Living with them can be mostly a drag.
I got them in Grade 10, a curse from Aphrodite.
I got them gift-wrapped under cotton shirts,
cotton bras, wonder bras
thirty dollar bras,
now 130 bare necessity bras,
with black lace, purple flowers, a life of heaviness.
I got cysts, I got a back problem,
I caress them, I lather them.
No selection of designer dresses,
no selection of any printed halter top
I ever want.
Frustrated, I buy anything.
No jacket will fit around my chest,
Settling for what fits around the breasts,
second to the heart’s best,
naked words between
the slope of material.
Laying down on the fathomless floor
of the ocean’s seaweed.
Stop complaining about your tits.
I got limited choices for a bikini
on a metal clothes rack out of 300,
picky people pick.
I got to pay a lot for those three ugly choices,
cancer could eat them up and take them,
then I will miss them.
But who knows what it’s like to love a Nina Simone song?

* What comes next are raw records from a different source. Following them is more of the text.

-- ==== Sys2Proof/Machine/Nvm.lean ====
section
/-!
DEFINITION. Rows, log records, checkpoints and settings copies (R425-R436).
-/

namespace Sys2Proof.Machine

/-- One row of a job taken off its count. -/
def RowJob.less (j : RowJob) : RowJob :=
  match j with
  | .checkpoint n => .checkpoint (n - 1)
  | .settings n => .settings (n - 1)
  | .update n => .update (n - 1)

/-- The rows a job has left. -/
def RowJob.left (j : RowJob) : Nat :=
  match j with
  | .checkpoint n => n
  | .settings n => n
  | .update n => n

/-- A job's row other than the one that completes it by an event of its own: the last row of a settings copy is its header
(SETTINGS_COPY_DURABLE), the last of an update its state row (UPD_ACTIVATION_DONE, REVERT_DONE). -/
def RowJob.ready (j : RowJob) : Bool :=
  match j with
  | .checkpoint n => decide (1 ≤ n)
  | .settings n => decide (2 ≤ n)
  | .update n => decide (2 ≤ n)

/-- The first job with a row that this event writes. -/
def jobNext (js : List RowJob) : Option (Nat × RowJob) :=
  match js.zipIdx.find? (fun e => e.1.ready) with
  | some e => some (e.2, e.1)
  | none => none

/-- A job's row is written: a checkpoint's bitmap and then its header, which makes it the newest (R430); the body of a settings copy (R435);
a row of an update (R441). -/
def State.jobRow (s : State) (i : Nat) (j : RowJob) : State :=
  let j1 := j.less
  let js := if j1.left = 0 then s.nvm.jobs.eraseIdx i else s.nvm.jobs.set i j1
  let t := { s with nvm := { s.nvm with jobs := js } }
  match j, t.nvm.ckptRun, t.nvm.setRun with
  | .checkpoint n, some k, _ =>
    let at_ := if t.nvm.ckptToA then 0x901000 else 0x901800
    let row := if n = 1 then 0 else 18 - n
    let u := t.writeRow (at_ + 64 * row) (k.row row)
    if n = 1 then ({ u with nvm := u.nvm.storeCheckpoint k }).setPv 0xA06 k.seq else u
  | .settings n, _, some k =>
    let row := k.rows + 1 - n
    t.writeRow (setAddr t.setSlot + 64 * row) ((k.bytes.drop (64 * row)).take 64)
  | .update n, _, _ => t.updRow (n - 1)
  | _, _, _ => t

/-- A row of the commit in progress, or the first row of the next commit (R53, R427). -/
def State.commitRow (s : State) (k : Commit) : State :=
  let left := if k.started then s.nvm.commitLeft else k.rowsTotal
  let begun (c : Commit) : Commit := if c == k then { c with started := true } else c
  let t := s.writeCommitRow k (k.rowsTotal - left)
  { t with nvm := { t.nvm with commitLeft := left - 1,
                               commitFrom := if k.started then t.nvm.commitFrom else t.now,
                               commitTick := if k.started then t.nvm.commitTick else t.clk.ticks - 1 },
           img := { t.img with commits := t.img.commits.map begun } }

/-- A row write that the controller chose under R427 completes; a read-back that fails the ECC raises NVM (R425). The last row
of a commit record, of a settings copy or of an update belongs to an event of its own, and a log record to LOG_RECORD_WRITE. -/
def execNvmRowWriteDone (eccOk : Bool) (s : State) : Res :=
  if s.rowsRun && !s.reservedQueued then
    let checked (t : State) (ahead : Bool) : State :=
      let u := t.rowWritten ahead
      if eccOk then u else u.raise 7 0 0
    match s.headCommit with
    | some k =>
      if k.started then
        (if 2 ≤ s.nvm.commitLeft then .next (checked (s.commitRow k) false) else .next s)
      else if s.otherTurn && decide (1024 ≤ s.nvm.ringDone) && s.nvm.jobs.any (fun j => match j with
          | .checkpoint _ => true
          | _ => false) then
        (match s.nvm.jobs.zipIdx.find? (fun e => match e.1 with
            | .checkpoint _ => true
            | _ => false) with
         | some e => .next (checked (s.jobRow e.2 e.1) true)
         | none => .next s)
      else if 2 ≤ k.rowsTotal && !s.pwr.warnLive then .next (checked (s.commitRow k) false)
      else .next s
    | none =>
      if s.otherTurn then
        (match jobNext s.nvm.jobs with
         | some (i, j) => .next (checked (s.jobRow i j) true)
         | none => .next s)
      else .next s
  else .next s

/-- After 512 ring rows since the last one started, the current-half map is copied and a checkpoint's 17 rows are due (R430). -/
def execCheckpointStart (s : State) : Res :=
  if s.rowsRun && !s.pwr.warnLive && decide (512 ≤ s.nvm.ringSince) && s.nvm.ckptRun.isNone then
    .next { s with nvm := { s.nvm with
      ckptRun := some s.checkpointNow, ringSince := 0, jobs := s.nvm.jobs ++ [.checkpoint 17] } }
  else .next s

/-- The oldest queued log record goes into the ring (R432, R433): reserved records and those before them between two rows of a
commit, any other in its turn (R427). -/
def execLogRecordWrite (s : State) : Res :=
  match s.nvm.logQueue with
  | [] => .next s
  | r :: rest =>
    if s.rowsRun && !s.sec.nvmZero && (s.reservedQueued || s.otherTurn) then .next ((s.logWrite r rest).rowWritten true)
    else .next s

/-- The public log header is written into the next of its 64 rows: 10 ms or 1,024 records after the last one (R433). -/
def execLogHeaderWrite (s : State) : Res :=
  if s.rowsRun && s.otherTurn && (decide (10 * msTicks ≤ s.elapsed s.nvm.headerAt) || decide (1024 ≤ s.nvm.headerCount)) then
    let t := s.rowWritten true
    let seq := t.nvm.headerSeq + 1
    let oldest := t.nvm.logSeq + 1 - t.nvm.logRing.length
    let stime := match t.nvm.logRing with
      | r :: _ => r.stime
      | [] => 0
    let body := leBytes 4 0x48474F4C ++ leBytes 4 seq ++ leBytes 4 oldest ++ leBytes 4 (oldest % 38784) ++
      leBytes 4 t.nvm.logSeq ++ leBytes 4 (t.nvm.logSeq % 38784) ++ leBytes 8 stime ++ List.replicate 28 0#8
    let row := body ++ leBytes 4 (crc32 body).toNat
    .next { t with feram := t.feram.writeL (0x900000 + 64 * (seq % 64)) row,
                   nvm := { t.nvm with headerSeq := seq, headerAt := t.clk.ticks, headerCount := 0,
                                       headerNewest := t.nvm.logSeq } }
  else .next s

/-- A new settings copy is started with every SET accepted so far, at most once per 1 ms (R436). -/
def execSettingsCopyWrite (s : State) : Res :=
  let spaced := match s.nvm.setStarted with
    | some t => decide (msTicks ≤ s.elapsed t)
    | none => true
  if s.rowsRun && !s.pwr.warnLive && s.nvm.setDirty && s.nvm.setRun.isNone && spaced then
    let content := s.settingsContent
    let newer := max s.nvm.setA.seq s.nvm.setB.seq
    let k : SettingsCopy :=
      { seq := newer + 1, format := s.pn 0xA20, fw := s.sec.fwVersion, content := content,
        blocks := s.blocks, valid := true }
    .next { s with nvm := { s.nvm with
      setRun := some k, setDirty := false, setStarted := some s.clk.ticks, setRunMbx := s.nvm.setWaiting,
      setWaiting := [], jobs := s.nvm.jobs ++ [.settings k.rows] } }
  else .next s

/-- The response data of a SET that applied all its entries (R347). -/
def setAllData (count : Nat) : List Byte := leBytes 2 0xFFFF ++ leBytes 2 count

/-- The header row of the new settings copy is durable: it is the copy in force, and the SETs that it holds complete
(R435, R436). -/
def execSettingsCopyDurable (s : State) : Res :=
  match s.nvm.setRun, s.nvm.jobs.zipIdx.find? (fun e => e.1 == .settings 1) with
  | some k, some e =>
    if s.rowsRun && !s.reservedQueued && s.otherTurn then
      let slot := s.setSlot
      let t := (s.writeRow (setAddr slot) k.header).rowWritten true
      let u := { t with nvm := { t.nvm with
        jobs := t.nvm.jobs.eraseIdx e.2, setRun := none, setRunMbx := [], setCopy := slot,
        setA := if slot = 0 then k else t.nvm.setA, setB := if slot = 0 then t.nvm.setB else k } }
      let v := (((u.setPv 0xA21 k.seq).setPv 0xA22 slot).setPv 0xA23 (64 + k.body.length : Nat)).bump 0xA24 32
      .next (s.nvm.setRunMbx.foldl (fun w m =>
        match w.request m 0x21 with
        | some r => w.ok m (setAllData (leAt r.payload 0 2))
        | none => w) v)
    else .next s
  | _, _ => .next s

end Sys2Proof.Machine
end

Never has slid out of fashion,
me and my first world problems.
A lover will never get tired of their softness, their mystique
sensuality, but eventually, everyone gets boring.
I can spend the night naked with them in bed,
half-crazy with the need to keep them soft.
Cocoa body butter, olive oil, tight shoulders, sore back.
But they’re still not ready to leave me,
their stay is not over yet,
they have tales to share that I know nothing about.